## Assignment
Only the number is wanted: how many lines below include "submitOk"?

Records contained in a dataset:
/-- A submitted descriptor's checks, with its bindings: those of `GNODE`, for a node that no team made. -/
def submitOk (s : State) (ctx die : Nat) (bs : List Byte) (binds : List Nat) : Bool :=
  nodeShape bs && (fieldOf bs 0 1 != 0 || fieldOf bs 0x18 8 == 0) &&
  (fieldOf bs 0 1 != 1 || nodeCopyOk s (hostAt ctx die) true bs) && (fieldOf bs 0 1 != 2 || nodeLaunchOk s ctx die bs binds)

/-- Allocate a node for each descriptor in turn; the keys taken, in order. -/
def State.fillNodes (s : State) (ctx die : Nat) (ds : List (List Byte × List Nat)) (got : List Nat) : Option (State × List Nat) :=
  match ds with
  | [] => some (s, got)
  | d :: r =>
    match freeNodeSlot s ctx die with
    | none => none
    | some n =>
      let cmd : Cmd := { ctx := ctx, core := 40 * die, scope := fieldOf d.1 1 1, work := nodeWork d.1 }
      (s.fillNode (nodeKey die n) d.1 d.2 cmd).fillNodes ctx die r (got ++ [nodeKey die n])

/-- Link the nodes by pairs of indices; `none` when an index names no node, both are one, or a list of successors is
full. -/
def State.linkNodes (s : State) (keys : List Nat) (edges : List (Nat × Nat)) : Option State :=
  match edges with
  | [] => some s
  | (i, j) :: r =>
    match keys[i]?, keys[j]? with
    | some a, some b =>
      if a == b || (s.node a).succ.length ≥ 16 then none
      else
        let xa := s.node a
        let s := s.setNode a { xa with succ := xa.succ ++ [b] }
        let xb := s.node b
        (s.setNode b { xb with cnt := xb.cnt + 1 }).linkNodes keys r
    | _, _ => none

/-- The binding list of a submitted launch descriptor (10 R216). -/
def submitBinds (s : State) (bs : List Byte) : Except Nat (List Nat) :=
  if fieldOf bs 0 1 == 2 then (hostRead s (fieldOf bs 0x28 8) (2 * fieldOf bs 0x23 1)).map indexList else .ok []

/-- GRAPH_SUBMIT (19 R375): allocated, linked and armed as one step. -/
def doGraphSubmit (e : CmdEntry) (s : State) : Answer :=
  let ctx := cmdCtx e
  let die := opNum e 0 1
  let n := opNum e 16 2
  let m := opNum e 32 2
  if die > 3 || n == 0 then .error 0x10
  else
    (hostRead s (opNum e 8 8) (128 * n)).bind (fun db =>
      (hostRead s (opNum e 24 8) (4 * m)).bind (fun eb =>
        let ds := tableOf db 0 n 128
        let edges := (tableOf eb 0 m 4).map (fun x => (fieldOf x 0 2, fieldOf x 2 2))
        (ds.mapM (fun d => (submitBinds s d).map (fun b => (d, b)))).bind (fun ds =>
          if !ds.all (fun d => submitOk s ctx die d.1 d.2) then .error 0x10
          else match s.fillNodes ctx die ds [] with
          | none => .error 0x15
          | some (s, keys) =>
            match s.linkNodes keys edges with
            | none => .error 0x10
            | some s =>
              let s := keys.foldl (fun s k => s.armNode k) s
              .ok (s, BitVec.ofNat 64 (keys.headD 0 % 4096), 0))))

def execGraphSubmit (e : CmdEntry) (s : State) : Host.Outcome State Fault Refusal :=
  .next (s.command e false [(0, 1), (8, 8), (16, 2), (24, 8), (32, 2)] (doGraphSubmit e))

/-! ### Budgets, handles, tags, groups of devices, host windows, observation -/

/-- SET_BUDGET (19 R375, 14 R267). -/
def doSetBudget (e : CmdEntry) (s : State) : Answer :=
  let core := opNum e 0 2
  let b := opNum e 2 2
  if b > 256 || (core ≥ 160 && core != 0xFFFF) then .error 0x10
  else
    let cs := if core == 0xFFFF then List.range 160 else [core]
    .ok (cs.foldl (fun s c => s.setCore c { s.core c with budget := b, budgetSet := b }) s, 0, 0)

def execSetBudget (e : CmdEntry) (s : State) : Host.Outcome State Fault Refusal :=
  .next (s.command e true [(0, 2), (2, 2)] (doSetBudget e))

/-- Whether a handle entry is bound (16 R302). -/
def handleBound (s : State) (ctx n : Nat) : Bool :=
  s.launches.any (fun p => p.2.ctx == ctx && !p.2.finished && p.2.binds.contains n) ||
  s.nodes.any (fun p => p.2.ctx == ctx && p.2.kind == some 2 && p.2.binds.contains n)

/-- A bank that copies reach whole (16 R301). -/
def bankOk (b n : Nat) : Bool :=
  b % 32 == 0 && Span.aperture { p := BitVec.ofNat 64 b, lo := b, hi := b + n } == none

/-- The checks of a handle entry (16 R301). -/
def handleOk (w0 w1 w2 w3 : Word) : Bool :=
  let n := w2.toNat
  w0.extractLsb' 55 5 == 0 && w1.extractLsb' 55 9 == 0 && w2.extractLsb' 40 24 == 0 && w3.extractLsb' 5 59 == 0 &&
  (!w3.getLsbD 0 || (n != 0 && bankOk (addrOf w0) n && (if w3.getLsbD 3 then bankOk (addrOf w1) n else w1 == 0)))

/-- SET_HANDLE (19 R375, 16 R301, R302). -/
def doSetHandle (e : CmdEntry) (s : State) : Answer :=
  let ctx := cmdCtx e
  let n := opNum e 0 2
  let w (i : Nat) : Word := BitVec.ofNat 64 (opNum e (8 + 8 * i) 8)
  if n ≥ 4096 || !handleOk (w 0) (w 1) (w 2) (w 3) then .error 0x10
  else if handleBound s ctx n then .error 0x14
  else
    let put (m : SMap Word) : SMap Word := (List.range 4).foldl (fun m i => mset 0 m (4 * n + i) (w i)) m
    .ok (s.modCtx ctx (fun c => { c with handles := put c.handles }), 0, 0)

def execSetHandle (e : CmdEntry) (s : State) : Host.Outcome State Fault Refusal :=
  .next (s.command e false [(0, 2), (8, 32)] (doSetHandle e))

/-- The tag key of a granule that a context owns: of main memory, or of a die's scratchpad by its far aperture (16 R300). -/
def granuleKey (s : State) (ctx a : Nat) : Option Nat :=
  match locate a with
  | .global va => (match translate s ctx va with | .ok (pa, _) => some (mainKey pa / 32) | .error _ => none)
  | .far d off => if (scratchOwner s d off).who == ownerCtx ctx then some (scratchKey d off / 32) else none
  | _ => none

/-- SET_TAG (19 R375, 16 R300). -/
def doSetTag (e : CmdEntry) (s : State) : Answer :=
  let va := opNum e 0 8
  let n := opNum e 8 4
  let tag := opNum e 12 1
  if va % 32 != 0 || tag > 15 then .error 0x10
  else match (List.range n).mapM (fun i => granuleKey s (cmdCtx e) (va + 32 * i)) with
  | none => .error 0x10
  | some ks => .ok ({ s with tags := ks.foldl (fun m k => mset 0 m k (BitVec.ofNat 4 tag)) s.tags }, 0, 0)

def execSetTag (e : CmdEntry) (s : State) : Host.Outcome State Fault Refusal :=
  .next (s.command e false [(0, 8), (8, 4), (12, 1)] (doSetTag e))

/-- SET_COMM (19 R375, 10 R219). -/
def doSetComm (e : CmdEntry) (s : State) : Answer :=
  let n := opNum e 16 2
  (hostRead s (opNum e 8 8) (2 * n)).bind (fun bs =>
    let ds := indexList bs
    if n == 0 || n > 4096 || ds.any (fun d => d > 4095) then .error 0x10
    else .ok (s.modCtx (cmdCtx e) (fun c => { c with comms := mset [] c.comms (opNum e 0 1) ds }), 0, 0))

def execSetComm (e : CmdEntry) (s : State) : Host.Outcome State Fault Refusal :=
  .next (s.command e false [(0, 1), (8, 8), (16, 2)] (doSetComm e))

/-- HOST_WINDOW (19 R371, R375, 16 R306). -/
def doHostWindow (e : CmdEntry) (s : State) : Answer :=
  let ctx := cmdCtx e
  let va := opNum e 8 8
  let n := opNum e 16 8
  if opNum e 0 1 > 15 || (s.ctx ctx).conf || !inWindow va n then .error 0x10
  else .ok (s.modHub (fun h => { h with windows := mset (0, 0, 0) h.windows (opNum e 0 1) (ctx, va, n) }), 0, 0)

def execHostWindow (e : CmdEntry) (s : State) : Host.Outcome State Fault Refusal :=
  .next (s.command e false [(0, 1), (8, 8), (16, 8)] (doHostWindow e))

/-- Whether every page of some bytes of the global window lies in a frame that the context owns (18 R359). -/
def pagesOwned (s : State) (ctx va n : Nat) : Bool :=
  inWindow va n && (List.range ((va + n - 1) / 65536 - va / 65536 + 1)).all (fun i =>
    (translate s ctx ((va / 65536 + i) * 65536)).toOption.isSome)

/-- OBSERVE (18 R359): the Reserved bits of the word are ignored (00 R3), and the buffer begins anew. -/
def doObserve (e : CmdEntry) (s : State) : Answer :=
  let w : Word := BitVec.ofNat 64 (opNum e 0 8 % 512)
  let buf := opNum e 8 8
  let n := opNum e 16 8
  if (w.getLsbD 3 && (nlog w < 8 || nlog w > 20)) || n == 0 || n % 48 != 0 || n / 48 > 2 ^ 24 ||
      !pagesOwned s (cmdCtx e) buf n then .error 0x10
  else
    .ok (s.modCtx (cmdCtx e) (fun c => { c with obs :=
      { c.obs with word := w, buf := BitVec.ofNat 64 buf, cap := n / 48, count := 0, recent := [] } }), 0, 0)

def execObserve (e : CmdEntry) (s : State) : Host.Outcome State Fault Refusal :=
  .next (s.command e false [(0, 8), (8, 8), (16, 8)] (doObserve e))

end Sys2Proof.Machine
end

## Output below
2